Your task — Every line of the records below from the line with "exact ⟨.inr hrest.aligned, hrest⟩" up to and including the line with "(h : AlignedWindows (fromMarker (s.buf ++ (c ++ cs.flatten))))" must be reproduced exactly, and no line outside that range.
*** Opening Input data ***
-- ==== Sys2Proof/Proofs/ChunkBoundaries.lean ====
section
/-!
Chunk boundaries (`41_framing.md` R94, R95). Where the bytes at a boundary are aligned, or no 0xA9 has come before it, the
second event cuts on where the first left off; a stream of aligned windows is so at each of its boundaries.
-/

namespace Sys2Proof.Machine

/-! ### One boundary (R95) -/

/-- The condition of R95 on the boundary between `c1` and `c2`. -/
def FreeBoundary (s : State) (c1 c2 : List Byte) : Prop :=
  Markerless (s.buf ++ c1) ∨ Aligned ((rx c1 s).buf ++ c2)

/-- While no 0xA9 has come, later bytes are aligned as on an empty buffer. -/
theorem alignedBytes_append_of_markerless {s : State} {c1 : List Byte} (h : Markerless (s.buf ++ c1))
    (c2 : List Byte) : alignedBytes s (c1 ++ c2) = fromMarker c2 := by
  rw [alignedBytes_eq_fromMarker, ← List.append_assoc, fromMarker_append_of_markerless h]

/-- Once a 0xA9 has come, later bytes go behind the aligned ones. -/
theorem alignedBytes_append_of_not_markerless {s : State} {c1 : List Byte} (h : ¬ Markerless (s.buf ++ c1))
    (c2 : List Byte) : alignedBytes s (c1 ++ c2) = alignedBytes s c1 ++ c2 := by
  rw [alignedBytes_eq_fromMarker, alignedBytes_eq_fromMarker, ← List.append_assoc,
    fromMarker_append_of_ne_nil (mt fromMarker_eq_nil_iff.1 h)]

theorem rx_buf_of_markerless {s : State} {c : List Byte} (h : Markerless (s.buf ++ c)) : (rx c s).buf = [] := by
  rw [rx_buf, alignedBytes_eq_nil_iff.2 h]
  rfl

/-- Over a free boundary, the second event cuts the windows that one event would have cut there, and leaves the same. -/
theorem windows_of_freeBoundary {s : State} {c1 c2 : List Byte} (h : FreeBoundary s c1 c2) :
    dispatchedWindows s (c1 ++ c2) = dispatchedWindows s c1 ++ dispatchedWindows (rx c1 s) c2 ∧
    leftOver (alignedBytes s (c1 ++ c2)) = leftOver (alignedBytes (rx c1 s) c2) := by
  unfold dispatchedWindows
  rw [alignedBytes_eq_fromMarker (rx c1 s)]
  by_cases hgarbage : Markerless (s.buf ++ c1)
  · rw [alignedBytes_append_of_markerless hgarbage, rx_buf_of_markerless hgarbage,
      alignedBytes_eq_nil_iff.2 hgarbage]
    exact ⟨rfl, rfl⟩
  · have haligned := h.resolve_left hgarbage
    rw [alignedBytes_append_of_not_markerless hgarbage, fromMarker_of_aligned haligned, rx_buf]
    exact ⟨windowsOf_append _ _, leftOver_append _ _⟩

/-- What R95 compares: the items, the output and the counters. -/
def State.ends (s : State) : Arch × List Frame × Nat × Nat := (s.arch, s.tx, s.idleRem, s.tickRem)

/-- All that R95 compares is determined by the windows and the left-over bytes (R89, R107). -/
theorem rx_ends (chunk : List Byte) (s : State) :
    (rx chunk s).ends =
      (⟨leftOver (alignedBytes s chunk), s.devState, !(leftOver (alignedBytes s chunk)).isEmpty,
          s.tickArmed || (dispatchedWindows s chunk).any isPowerWindow⟩,
        s.tx ++ List.replicate ((dispatchedWindows s chunk).countP isQueryWindow) (buildStatusResponse s.devState),
        if (leftOver (alignedBytes s chunk)).isEmpty then 0 else s.params.idleMs,
        if (dispatchedWindows s chunk).any isPowerWindow then s.params.tickMs else s.tickRem) := by
  rw [State.ends, State.arch, rx_idleArmed, rx_idleRem, rx_tickArmed, rx_tickRem, rx_tx, rx_buf, rx_devState]

theorem rx_rx_ends_of_freeBoundary {s : State} {c1 c2 : List Byte} (h : FreeBoundary s c1 c2) :
    (rx c2 (rx c1 s)).ends = (rx (c1 ++ c2) s).ends := by
  obtain ⟨hwindows, hleft⟩ := windows_of_freeBoundary h
  have htimer (p q : Bool) (full old : Nat) :
      (if q then full else if p then full else old) = if p || q then full else old := by
    cases p <;> cases q <;> rfl
  simp only [rx_ends, hwindows, hleft, rx_devState, rx_tickArmed, rx_tx, rx_params, rx_tickRem, List.any_append,
    List.countP_append, Bool.or_assoc, List.append_assoc, List.replicate_append_replicate, htimer]

/-- Settles O31: the cut over a free boundary determines all that is compared. -/
theorem chunkBoundaryIndependenceRestricted : Obligations.ChunkBoundaryIndependenceRestricted := by
  refine fun s c1 c2 => ⟨_, _, _, rfl, rfl, rfl, fun h => ?_⟩
  have hends := rx_rx_ends_of_freeBoundary (s := s) (c1 := c1) (c2 := c2) h
  simp only [State.ends, Prod.mk.injEq] at hends
  obtain ⟨harch, htx, hidle, htick⟩ := hends
  exact ⟨harch, htx, hidle, htick, (windows_of_freeBoundary h).1⟩

/-- Settles O33, refuted from reset by R94's 17 bytes, cut after the ninth: the second event's search drops the ninth
byte, and the one event leaves the last. -/
theorem not_chunkBoundaryIndependenceUnrestricted : ¬ Obligations.ChunkBoundaryIndependenceUnrestricted := by
  intro h
  obtain ⟨hbuf, -⟩ := h State.reset _ _ _ (alignmentWindow.toList ++ [0x00#8]) buildStatusQuery.toList
    resetMeetsTheInvariant rfl rfl rfl
  exact absurd hbuf (by decide)

/-! ### Streams of aligned windows (R95, corollary) -/

/-- Every window of the bytes begins with 0xA9, and so does what is left, if anything. -/
def AlignedWindows (l : List Byte) : Prop :=
  (∀ W ∈ windowsOf l, W.b0 = sofByte) ∧ Aligned (leftOver l)

theorem AlignedWindows.aligned {l : List Byte} (h : AlignedWindows l) : Aligned l := by
  obtain ⟨hheads, hleft⟩ := h
  rw [← flatMap_windowsOf_append_leftOver l]
  cases hwindows : windowsOf l with
  | nil => exact hleft
  | cons W Ws => exact .inr (congrArg some (hheads W (by simp [hwindows])))

/-- Behind the windows cut so far the bytes are still cut into aligned windows. -/
theorem AlignedWindows.leftOver_append {l m : List Byte} (h : AlignedWindows (l ++ m)) :
    AlignedWindows (leftOver l ++ m) := by
  obtain ⟨hheads, hleft⟩ := h
  rw [windowsOf_append] at hheads
  rw [Machine.leftOver_append] at hleft
  exact ⟨fun W hW => hheads W (List.mem_append_right _ hW), hleft⟩

/-- The shape of R95: garbage, whole windows that begin with 0xA9, and a partial one. -/
theorem windows_of_stream {g p : List Byte} {fs : List Frame} (hg : Markerless g) (hfs : ∀ F ∈ fs, F.b0 = sofByte)
    (hp : p.length < 8) (haligned : Aligned p) :
    fromMarker (g ++ fs.flatMap Frame.toList ++ p) = fs.flatMap Frame.toList ++ p ∧
    windowsOf (fs.flatMap Frame.toList ++ p) = fs ∧ leftOver (fs.flatMap Frame.toList ++ p) = p ∧
    AlignedWindows (fs.flatMap Frame.toList ++ p) := by
  have hwindows : windowsOf (fs.flatMap Frame.toList ++ p) = fs := by
    rw [windowsOf_flatMap_append, (windowsOf_eq_nil_iff p).2 hp, List.append_nil]
  have hleft : leftOver (fs.flatMap Frame.toList ++ p) = p := by
    rw [leftOver_flatMap_append, leftOver_of_short p hp]
  have hall : AlignedWindows (fs.flatMap Frame.toList ++ p) := ⟨hwindows.symm ▸ hfs, hleft.symm ▸ haligned⟩
  rw [List.append_assoc, fromMarker_append_of_markerless hg, fromMarker_of_aligned hall.aligned]
  exact ⟨rfl, hwindows, hleft, hall⟩

/-- Every boundary in a stream of aligned windows is free, and such a stream is still to come behind it. -/
theorem freeBoundary_of_stream {s : State} {c rest : List Byte}
    (h : AlignedWindows (fromMarker (s.buf ++ (c ++ rest)))) :
    FreeBoundary s c rest ∧ AlignedWindows (fromMarker ((rx c s).buf ++ rest)) := by
  rw [← alignedBytes_eq_fromMarker] at h
  by_cases hgarbage : Markerless (s.buf ++ c)
  · rw [alignedBytes_append_of_markerless hgarbage] at h
    rw [rx_buf_of_markerless hgarbage]
    exact ⟨.inl hgarbage, h⟩
  · rw [alignedBytes_append_of_not_markerless hgarbage] at h
    have hrest := h.leftOver_append
    rw [← rx_buf] at hrest
    rw [fromMarker_of_aligned hrest.aligned]
    exact ⟨.inr hrest.aligned, hrest⟩

/-- By induction on the chunks: the later ones end like one chunk, and the boundary before them is free. -/
theorem execAll_rxAll_ends_of_stream (c : List Byte) (cs : List (List Byte)) (s : State)
    (h : AlignedWindows (fromMarker (s.buf ++ (c ++ cs.flatten)))) :
    ∃ v, execAll (rxAll (c :: cs)) s = .next v ∧ v.ends = (rx (c ++ cs.flatten) s).ends := by
  induction cs generalizing c s with
  | nil => exact ⟨rx c s, rfl, by rw [List.flatten_nil, List.append_nil]⟩
  | cons d ds ih =>
    obtain ⟨hfree, hstream⟩ := freeBoundary_of_stream h
    obtain ⟨v, hrun, hends⟩ := ih d (rx c s) hstream
    exact ⟨v, hrun, hends.trans (rx_rx_ends_of_freeBoundary hfree)⟩

/-- Settles O32: the chunks together are a stream of aligned windows. -/
theorem alignedStreamEndsAlikeUnderEveryCutting : Obligations.AlignedStreamEndsAlikeUnderEveryCutting := by
  intro s g p fs chunks hempty hg hfs hp haligned hchunks hbytes
  obtain ⟨c, cs, rfl⟩ := List.exists_cons_of_ne_nil hchunks
  obtain ⟨hfrom, hwindows, hleft, hstream⟩ := windows_of_stream hg hfs (Nat.lt_succ_of_le hp) haligned
  have hall : alignedBytes s (c :: cs).flatten = fs.flatMap Frame.toList ++ p := by
    rw [alignedBytes_eq_fromMarker, hempty, List.nil_append, hbytes, hfrom]
  have hcut : AlignedWindows (fromMarker (s.buf ++ (c ++ cs.flatten))) := by
    rw [← List.flatten_cons, ← alignedBytes_eq_fromMarker, hall]
    exact hstream
  obtain ⟨v, hrun, hends⟩ := execAll_rxAll_ends_of_stream c cs s hcut
  simp only [State.ends, Prod.mk.injEq] at hends
  obtain ⟨harch, htx, -, -⟩ := hends
  refine ⟨v, _, hrun, rfl, harch, htx, ?_, ?_⟩
  · rw [rx_buf, hall, hleft]
  · rw [rx_tx, dispatchedWindows, hall, hwindows]

end Sys2Proof.Machine
end

/-!
The commands and the dispatcher (`42_dispatch.md` R100 to R107): what each command writes, as one update of the state, and
what the windows of one `RX` write together.
-/

namespace Sys2Proof.Machine

/-! ### The commands as updates of the state (R102 to R105) -/

/-- The response goes to the end of the output, and no other field is written (R101, R102). -/
theorem statusQuery_eq (s : State) :
    statusQuery s = { s with tx := s.tx ++ [buildStatusResponse s.devState] } := rfl

/-- A start of the state timer, its record (entry 10) left out, sets the flag and a full period (R145, R149). -/
theorem timerStart_tick_with_timerCalls (s : State) :
    ({ s.timerStart .tick with timerCalls := s.timerCalls } : State) =
      { s with tickArmed := true, tickRem := s.params.tickMs } := rfl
*** Closing Input data ***
Exercise output —
    exact ⟨.inr hrest.aligned, hrest⟩

/-- By induction on the chunks: the later ones end like one chunk, and the boundary before them is free. -/
theorem execAll_rxAll_ends_of_stream (c : List Byte) (cs : List (List Byte)) (s : State)
    (h : AlignedWindows (fromMarker (s.buf ++ (c ++ cs.flatten)))) :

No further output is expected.